Rendering Rails Reuseless??

Normally I prefer trying to write an original text of my own; but in this case I can’t help but pass the word. This post thought the words out loud right out of my mouth: Reuse is vastly overrated, by Rails creator David Heinemeier Hansson. Quote:

Reuse only works well when the particular instances are so similar that you’re willing to trade the small differences for the increased productivity. That’s often the case for infrastructure, such as Rails, but rarely the case for business logic […]

I agree so wholeheartedly because I’ve seen so many counter-efficient examples of reuse in applications. Done by programmers twisting and tweaking their code to make reuse possible in the first place, and endlessly after to keep all the dependant code working when changes have to be made. Pray that the reusable code has been thoroughly documented if you are the one having to maintain it.
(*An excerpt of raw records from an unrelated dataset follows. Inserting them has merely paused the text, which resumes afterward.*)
-- ==== Sys2Proof/Laws/PerInstr.lean ====
section
/-! SUPPORT. For every row of the opcode table: the shape of its encoded word. A 16-bit form fits 16 bits and its bits
15:13 are not all ones; a 32-bit form fits 32 bits and they are (R69, R71, R76); an event has no word. -/

set_option Elab.async false

namespace Sys2Proof.Laws.Encoding

open Sys2Proof

/-- A row with a 16-bit encoding (R71). -/
def short (i : Instr) : Bool :=
  match i with
  | .addCr _ _ => true
  | .moveCr _ _ => true
  | .subCr _ _ => true
  | .andCr _ _ => true
  | .orCr _ _ => true
  | .xorCr _ _ => true
  | .shlCr _ _ => true
  | .shrCr _ _ => true
  | .sraCr _ _ => true
  | .mulCr _ _ => true
  | .jalrLinkCr _ => true
  | .jalrNolinkCr _ => true
  | .addiCi _ _ => true
  | .addiZeroCi _ _ => true
  | .shliCi _ _ => true
  | .shriCi _ _ => true
  | .sraiCi _ _ => true
  | .andiCi _ _ => true
  | .ldDCm _ _ _ => true
  | .stDCm _ _ _ => true
  | .beqCb _ _ => true
  | .bneCb _ _ => true
  | .bltCb _ _ => true
  | .bgeCb _ _ => true
  | .jCj _ => true
  | .endCt => true
  | .doneCt _ => true
  | .sendC _ _ => true
  | .vorCv _ _ => true
  | .vaddS32Cv _ _ => true
  | .vsubS32Cv _ _ => true
  | .vaddF32Cv _ _ => true
  | .vsubF32Cv _ _ => true
  | .vmulF32Cv _ _ => true
  | .vmaxF32Cv _ _ => true
  | .vminF32Cv _ _ => true
  | .vandCv _ _ => true
  | .vxorCv _ _ => true
  | .vnotCv _ _ => true
  | _ => false

/-- A word of 16 bits and of 32 bits, by R69. -/
def Short (w : Nat) : Prop := w < 65536 ∧ field w 13 3 ≠ 7
def Long (w : Nat) : Prop := w < 4294967296 ∧ field w 13 3 = 7
theorem short_of {w k : Nat} (hk : k < 7) (h1 : k * 8192 ≤ w) (h2 : w < k * 8192 + 8192) : Short w := by
  refine ⟨by omega, ?_⟩
  simp only [field]
  omega
theorem long_of {w hi : Nat} (h : hi < 65536) (h1 : 65536 * hi + 57344 ≤ w) (h2 : w < 65536 * hi + 65536) : Long w := by
  refine ⟨by omega, ?_⟩
  simp only [field]
  omega

/-- The shape of an instruction's word. -/
def Statement (i : Instr) : Prop :=
  if i.isEvent then encode i = 0 else if short i then Short (encode i) else Long (encode i)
You wouldn’t be the first to realize that rewriting might be faster than reinventing the reasoning behind the reusable code.
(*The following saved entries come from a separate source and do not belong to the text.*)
/-! ## Witnesses: engines at issue -/

/-- Rings 0 and 1 of core 0's forge cover two slots of 18 KiB each, in banks of the operand role; one word is in each. -/
def ringWord (base : Nat) : Word := BitVec.ofNat 64 (base + 17 * 2 ^ 10 + 1 * 2 ^ 16)
def ring (base : Nat) : Ring := { conf := some (ringWord base), tail := 1 }
def rings : State :=
  let l := ((Vector.replicate 8 ({} : Ring)).set 0 (ring 0)).set 1 (ring 36)
  page.setForge 0 { role := 0xAAAAAAAAAAAAAAAA, rings := l }
/-- A command that pops both rings; one queued, and one started. -/
def cmd : AnvilCmd := 
  { op := .mma .s8 .s8 false false, tile := 0, ringA := 0, popA := true, ringB := 1, popB := true, ctx := 0, seq := 0 }
def cmdQueued : State := rings.setCore 0 { rings.core 0 with cmds := [cmd] }
def cmdStarted : State := rings.setCore 0 { rings.core 0 with started := [cmd] }
def cmdsFull : State := rings.setCore 0 { rings.core 0 with cmds := List.replicate 16 cmd }
theorem wit_AnvilCommands :
    rings.plain = true ∧ (ringOf rings 0).conf = some (ringWord 0) ∧ 512 + 16 * 1024 ≤ slotKib (ringWord 0) * 1024 ∧
    ¬(512 + 32 * 1024 ≤ slotKib (ringWord 0) * 1024) ∧ (ringOf rings 2).conf = none ∧ (ringOf rings 0).geom ≠ 2 ∧
    rings.here.cmds.length < 16 ∧ 16 ≤ cmdsFull.here.cmds.length ∧ (2 : BitVec 2) ≠ 3 := by decide +kernel
/-- An ACCRD that has 16 stores to make yet. -/
def lastStores : TileRead := ⟨0x4000000000, 0x40000000, 0, [], 1008⟩
def reading : State := ctx page fun x => { x with accrd := some lastStores }
theorem wit_AccumulatorInstructions :
    page.plain = true ∧ tileOwner page 0 = none ∧ (tileOwner cmdStarted 0).isSome = true ∧ tileOwner cmdStarted 1 = none ∧
    (page.me.getG 5).toNat % 256 ≠ 0 ∧ (page.me.getG 4).toNat % 256 = 0 ∧ page.me.stores.length < 16 ∧ page.me.accrd = none ∧
    page.here.accPoison.get ⟨0, by omega⟩ = [] ∧ (page.setCore 0 { page.here with accPoison := #v[[1], []] }).here.accPoison.get ⟨0, by omega⟩ = [1] ∧
    reading.me.accrd = some lastStores ∧ 1024 - lastStores.done ≤ 16 - (reading.me.stores.filter fun st => !st.isSpill).length := by
  decide +kernel
/-- Every byte of an access finds a plain place of a state that holds nothing back. -/
theorem placesOf_map {s : State} {h : BitVec 16} (f : Nat → Place) :
    ∀ l : List Nat, (∀ pa ∈ l, place s h pa = .ok (f pa)) → placesOf s h l = .ok (l.map f)
  | [], _ => rfl
  | a :: l, hl => by
    simp [placesOf, hl a (by simp), placesOf_map f l fun x hx => hl x (by simp [hx])]
/-- A byte of die 0's first 64 GiB of DRAM has its place there. -/
theorem place_die0 {s : State} {h : BitVec 16} (hp : s.pkg = 0) (hd : s.dieUp 0 = true) {a : Nat} (ha : a < 2 ^ 36) :
    place s h a = .ok (.dram (keyDram + interleaved (a % 2 ^ 48)) false) := by
  have h1 : a / 2 ^ 48 % 8 = 0 := by omega
  have h2 : a / 2 ^ 51 = 0 := by omega
  have h3 : a % 2 ^ 48 / dieBytes = 0 := by unfold dieBytes; omega
  have h4 : ¬4 * dieBytes ≤ a % 2 ^ 48 := by unfold dieBytes; omega
  simp [-Nat.reducePow, place, h1, h2, h3, h4, hp, hd]
/-- What a span of whole pages at 0x4000_0000 needs of the state its translation leaves. -/
def pageOk (s : State) (r : Except Trap (Nat × Nat × State)) : Bool :=
  match r with
  | .error _ => false
  | .ok (pa, _, s1) => pa = 0x40000000 && s1.pkg = 0 && s1.dieUp 0 && s1.bank = [] && s1.mem.poison = [] && s1.mem.lines = [] && s1.tick = s.tick
/-- The places of a span within the page, all of them in die 0's DRAM and free of what could hold an access back. -/
theorem places_page {s : State} {h : BitVec 16} {va n : Nat} {r : Except Trap (Nat × Nat × State)} (hn : n ≤ 16384)
    (hv : va % 2 ^ 14 = 0) (hr : pageOk s r = true) : ∃ pa2 s1, r = .ok (0x40000000, pa2, s1) ∧ ∃ ps,
      placesOf s1 h (spanPas va n 0x40000000 pa2) = .ok ps ∧ ∀ p ∈ ps, (∃ k, p = .dram k false) ∧ s1.blocked p = false ∧
        s1.poisoned p = false ∧ (∀ c w, s1.askFor c w p = none) ∧ ∀ c m, s1.holdsBack c m = false := by
  unfold pageOk at hr
  split at hr
  · simp at hr
  rename_i pa pa2 s1
  simp only [Bool.and_eq_true, decide_eq_true_eq] at hr
  obtain ⟨⟨⟨⟨⟨⟨rfl, hp⟩, hd⟩, hb⟩, hq⟩, hl⟩, -⟩ := hr
  have key : ∀ a ∈ spanPas va n 0x40000000 pa2, place s1 h a = .ok (.dram (keyDram + interleaved (a % 2 ^ 48)) false) := by
    intro a ha
    simp only [spanPas, List.mem_map, List.mem_range, hv] at ha
    obtain ⟨i, hi, rfl⟩ := ha
    rw [if_pos (by omega)]
    exact place_die0 hp hd (by omega)
  refine ⟨pa2, s1, rfl, _, placesOf_map _ _ key, fun p q => ?_⟩
  obtain ⟨a, -, rfl⟩ := List.mem_map.1 q
  refine ⟨⟨_, rfl⟩, ?_, ?_, fun c w => ?_, fun c m => ?_⟩
  · simp [State.blocked, Memory.line, hb, hl, Assoc.get?]
    split <;> rfl
  · simp [State.poisoned, Place.key, hq]
  · simp [State.askFor, Memory.line, hl, Assoc.get?]
  · simp [State.holdsBack, Memory.line, hl, Assoc.get?]
theorem wit_Accrd : (∃ pas ps s1, Names page 0x4000000000 16384 .write .plain pas ps s1) ∧
    ∃ pas ps s1, Reaches page 0x4000000000 16384 .read .plain .copy pas ps s1 := by
  have names (acc : Acc) (h : pageOk page (translateSpan page (.data page.cur.core) page.me.ctl.ptroot 0x4000000000 16384 acc
      page.me.ctl.priv) = true) : ∃ pas ps s1, Reaches page 0x4000000000 16384 acc .plain .copy pas ps s1 := by
    obtain ⟨pa2, s1, e, ps, hp, ok⟩ := places_page (h := page.me.ctl.hkey) (Nat.le_refl _) (by decide : (0x4000000000 : Word).toNat % 2 ^ 14 = 0) h
    refine ⟨_, ps, s1, ⟨by decide, ⟨_, _, e, rfl⟩, hp, fun p q => ?_⟩, fun p q => ?_, fun c => absurd rfl c, nofun⟩
    · obtain ⟨⟨k, rfl⟩, -⟩ := ok p q
      exact ⟨rfl, rfl⟩
    · obtain ⟨⟨k, rfl⟩, x, y, z, -⟩ := ok p q
      exact ⟨⟨k, .inr ⟨_, rfl⟩⟩, x, y, z _ _⟩
  obtain ⟨pas, ps, s1, h, -⟩ := names .write (by decide +kernel)
  exact ⟨⟨pas, ps, s1, h⟩, names .read (by decide +kernel)⟩
/-- A record of a deque entry has 64 bytes. -/
theorem fork_record_length (f : Fork) (p : BitVec 13) : (f.record p).length = 64 := by
  simp [Fork.record, toBytes]
theorem records_length (p : BitVec 13) : ∀ l : List Fork, (l.flatMap fun f => f.record p).length = 64 * l.length
  | [] => rfl
  | f :: l => by simp [fork_record_length, records_length p l]; omega
theorem spillRoom_finds : spillRoom.spillLaunch 0 = some spiller ∧ spillRoom.freeChunk spiller = some 0x4000000000 ∧
    ((spillRoom.core 0).deque.take 128).length = 128 := by decide +kernel
theorem spillRoom_page : pageOk spillRoom (translateSpan spillRoom (.engine (spillIssuer 0 spiller).eng (dieOf (spillIssuer 0 spiller).core))
      (spillIssuer 0 spiller).root (BitVec.ofNat 64 0x4000000000) 8192 .write (spillIssuer 0 spiller).priv) = true := by
  decide +kernel
/-- No place in this package's DRAM sends a flit. -/
theorem remote_none {ps : List Place} (h : ∀ p ∈ ps, ∃ k, p = .dram k false) : remotePas ps = [] := by
  unfold remotePas
  rw [List.filterMap_eq_nil_iff]
  intro p q
  obtain ⟨k, rfl⟩ := h p q
  rfl
theorem flitsReady_nil (s : State) (n : Nat) : s.flitsReady n [] = true := rfl
theorem putFlits_nil (s : State) (n : Nat) : s.putFlits n [] = s := rfl
/-- A write by an engine within the page goes through. -/
theorem engineWrite_page {s : State} {i : Issuer} {va : Nat} {l : List Byte} {full : Bool} {t : Option Tag} {f : Bool}
    (hn : l.length ≤ 16384) (hv : va % 2 ^ 14 = 0)
    (hr : pageOk s (translateSpan s (.engine i.eng (dieOf i.core)) i.root (BitVec.ofNat 64 va) l.length .write i.priv) = true) :
    ∃ r, engineWrite s i va l full t f = .ok r := by
  obtain ⟨pa2, s1, e, ps, hp, ok⟩ := places_page (h := i.hkey) hn hv hr
  have a1 : ps.all Place.forEngine = true := by
    rw [List.all_eq_true]
    intro p q
    obtain ⟨⟨k, rfl⟩, -⟩ := ok p q
    rfl
  have a2 : ps.any (·.isRemote) = false := by
    rw [List.any_eq_false]
    intro p q
    obtain ⟨⟨k, rfl⟩, -⟩ := ok p q
    simp [Place.isRemote]
  have a3 : ps.any s1.blocked = false := by
    rw [List.any_eq_false]
    intro p q
    simp [(ok p q).2.1]
  have a4 : (linesOf ps).any (s1.holdsBack none) = false := by
    rw [List.any_eq_false]
    intro l hl
    cases ps with
    | nil => simp [linesOf] at hl
    | cons p ps => simp [(ok p (by simp)).2.2.2.2]
  have a5 : ps.findSome? (s1.askFor none true) = none := by
    rw [List.findSome?_eq_none_iff]
    exact fun p q => (ok p q).2.2.2.1 _ _
  have a6 := remote_none fun p q => (ok p q).1
  unfold engineWrite engineSpan
  simp only [e, hp, a1, a2, homeWaits, a3, a4, a6, flitsReady_nil, putFlits_nil]
  simp [a5]
theorem spillRoom_length : (((spillRoom.core 0).deque.take 128).flatMap fun f => f.record spillRoom.pkg).length = 8192 := by
  simp only [records_length, spillRoom_finds.2.2]
theorem spillRoom_write : ∃ r, engineWrite spillRoom (spillIssuer 0 spiller) 0x4000000000
    (((spillRoom.core 0).deque.take 128).flatMap fun f => f.record spillRoom.pkg) false none = .ok r :=
  engineWrite_page (by rw [spillRoom_length]; decide) (by decide) (by rw [spillRoom_length]; exact spillRoom_page)
/-- The oldest entries move where a chunk is free and can be written. -/
theorem spillDeque_some {c : CoreId} {s : State} {l : Launch} {va : Nat} {r : List (Nat × Nat) × State}
    (h1 : s.spillLaunch c = some l) (h2 : s.freeChunk l = some va)
    (h3 : engineWrite s (spillIssuer c l) va (((s.core c).deque.take 128).flatMap fun f => f.record s.pkg) false none = .ok r) :
    ∃ u, spillDeque c s = some u := by
  simp [spillDeque, h1, h2, h3]
theorem wit_TaskInstructions_spill : ∃ u, spillDeque 0 spillRoom = some u :=
  let ⟨_, e⟩ := spillRoom_write
  spillDeque_some spillRoom_finds.1 spillRoom_finds.2.1 e
/-- g8 holds a ring word whose slots stand on banks of the operand role, g9 one whose reserved bits are set. -/
def ringArgs : State := gs rings [(8, ringWord 72), (9, 0x100000000), (10, 2), (11, 1)]
theorem wit_RingInstructions :
    ringArgs.plain = true ∧ (ringArgs.me.getG 9).extractLsb' 32 32 ≠ 0 ∧ (ringArgs.me.getG 8).extractLsb' 22 10 = 0 ∧
    slotBase (ringWord 72) + slotCount (ringWord 72) * slotKib (ringWord 72) ≤ 1024 ∧
    (∀ k < 36, (ringArgs.forge 0).role.extractLsb' (2 * ((72 + k) / 32)) 2 = (2 : BitVec 2)) ∧
    ringArgs.ringBusy 0 2 = false ∧ cmdQueued.ringBusy 0 0 = true ∧ (ringOf ringArgs 2).conf = none ∧
    (let r := ringOf ringArgs 0
     let free := slotCount (ringWord 0) + r.head - r.tail
     free < (ringArgs.me.getG 10).toNat ∧ (ringArgs.me.getG 11).toNat ≤ free) := by decide +kernel
/-- Two maps that CPY's checks accept; transfers of the context: none, sixteen queued, and one of each state. -/
def copying : State := ctx (gs page [(8, 0x4000000000), (9, 0x21)]) fun x =>
  { x with tm := (x.tm.set 1 (some 0x0800004000000000)).set 2 (some 0x0800004000000000) }
def issuer0 : Issuer := copying.issuer
def xfer (kind : XferKind) (st : XferState) (started : Bool) : Xfer :=
  let m : BitVec 512 := 0x0800004000000000
  { id := 1, iss := issuer0, kind := kind, block := 0x4000000000, mapw := 0x21, sm := m, dm := m, st := st, started := started }
def manyXfers : State := { copying with xfers := List.replicate 16 (xfer .cpy .queued false) }
def oneXfer (kind : XferKind) (st : XferState) (started : Bool) : State :=
  { gs copying [(8, 1)] with xfers := [xfer kind st started] }
theorem wit_TransferIssue :
    copying.plain = true ∧ (copying.me.getG 8).toNat % 64 = 0 ∧ (copying.me.getG 5).toNat % 64 ≠ 0 ∧
    (copying.me.getTm 1).isSome = true ∧ (copying.me.getTm 2).isSome = true ∧ copying.me.getTm 0 = none ∧
    (copying.me.getG 9).extractLsb' 32 32 = 0 ∧ kindOk copying .cpy 0x21 0x0800004000000000 0x0800004000000000 = true ∧
    counterBad copying .cpy 0x4000000000 = false ∧ (copying.openXfers copying.issuer).length < 16 ∧
    ¬(manyXfers.openXfers manyXfers.issuer).length < 16 ∧
    (let mine (s : State) (y : Xfer) : Bool := y.id = (s.me.getG 8).setWidth 16 && s.sameQueue y.iss s.issuer
     let may (s : State) (y : Xfer) : Bool := mine s y && y.st ≠ .complete && !(y.kind = .kvapp && y.started)
     (∀ s ∈ [oneXfer .cpy .complete true, oneXfer .kvapp .running true], s.xfers.any (mine s) = true ∧ s.xfers.any (may s) = false) ∧
     (∀ s ∈ [oneXfer .cpy .running true, oneXfer .kvapp .queued false], s.xfers.any (may s) = true) ∧
     copying.xfers.any (mine copying) = false) := by decide +kernel
/-- A grant of two ways in slices 0 and 1, not yet converted, done, and being given back. -/
def grant : Grant := { slices := [0, 1], ways := 2, word := none }
def granted (f : Grant → Grant) : State := ctx (gs page [(8, 0x400040), (9, 0x7FFF000000), (10, 0x300000002)]) fun x =>
  { x with grant := some (f grant) }
def done_ (g : Grant) : Grant := { g with done := true }
theorem wit_WaysAndRanges :
    WordReaches page 0 ∧ page.plain = true ∧ page.me.grant = none ∧
    (let r := (granted id).me.getG 10
     r.extractLsb' 6 26 = 0 ∧ r.extractLsb' 0 4 = (2 : BitVec 4) ∧ r.extractLsb' 32 32 ≠ (0 : BitVec 32)) ∧
    (granted id).me.grant = some grant ∧
    (let x := (granted done_).me
     (x.getG 8).extractLsb' 32 32 = 0 ∧ (x.getG 9).extractLsb' 48 16 = 0 ∧
      32767 + 1 = ((x.getG 9).extractLsb' 24 24).toNat + 1 + 0 ∧ grant.slices.length * grant.ways * 8192 = 32768 ∧
      x.bsops.length < 16 ∧ ¬256 < 64 + 32 ∧ 256 < 225 + 32) :=
  ⟨.inl rfl, by decide +kernel⟩
theorem wit_HeapIssue : WordReaches page 0 ∧ page.plain = true ∧ (page.me.getG 4).toNat % 64 = 0 ∧ (page.me.getG 5).toNat % 64 ≠ 0 ∧
    page.inFlight true < 16 ∧ page.inFlight false < 8 :=
  ⟨.inl rfl, by decide +kernel⟩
In our current (Java) project, we quickly found out that we were going to need a similar search popup throughout the application. Users wanted to search for different types of relations (clients, companies, partner companies, intermediaries, etcetera) in different usecases. So we made one generic, reusable popup that could find them all. Generic, because the search and result fields are parameterizable; only the calls to the backend business methods (that are not so generic) differ.
This setup worked fine until in one usecase an extra requirement was added for a two-level search: search a client, than select one of his insurance policies. We couldn’t “trade the differences for increased productivity”: the client usually gets what the client wants. We didn’t want to make such a large extension to the original popup code, because several usecases using that had already been tested and marked complete. So it was decided that we would pop out a new popup, which could still benefit from the original popup: much of the code could be ‘reused’, as in ‘duplicated’. After that, more specialized popups were soon to follow.
We still have a lot of uses for the original popup though, where the basic functionality is sufficient for that particular usecase. I guess it’s a case of knowing when to stop trying to be reusable and not be too afraid to duplicate some code if you have to. In a sense, rewriting sped up by duplicating existing code is just another form of code reuse.

2006-01-21. 2 responses.

Comments

  1. […] Danny Lagrouw has commented on a blog entry called Reuse is vastly overrated by David Heinemeier Hansson. Basically, the conclusion is that often reuse is simply not worth the struggle. […]

  2. I think the lesson is that reuse has its limits. Just think of all the time saved by using the basic popup functionality throughout the application, instead of focusing on the fact that one specialized popup had to be done. As with anything, it’s easy to go overboard with reuse.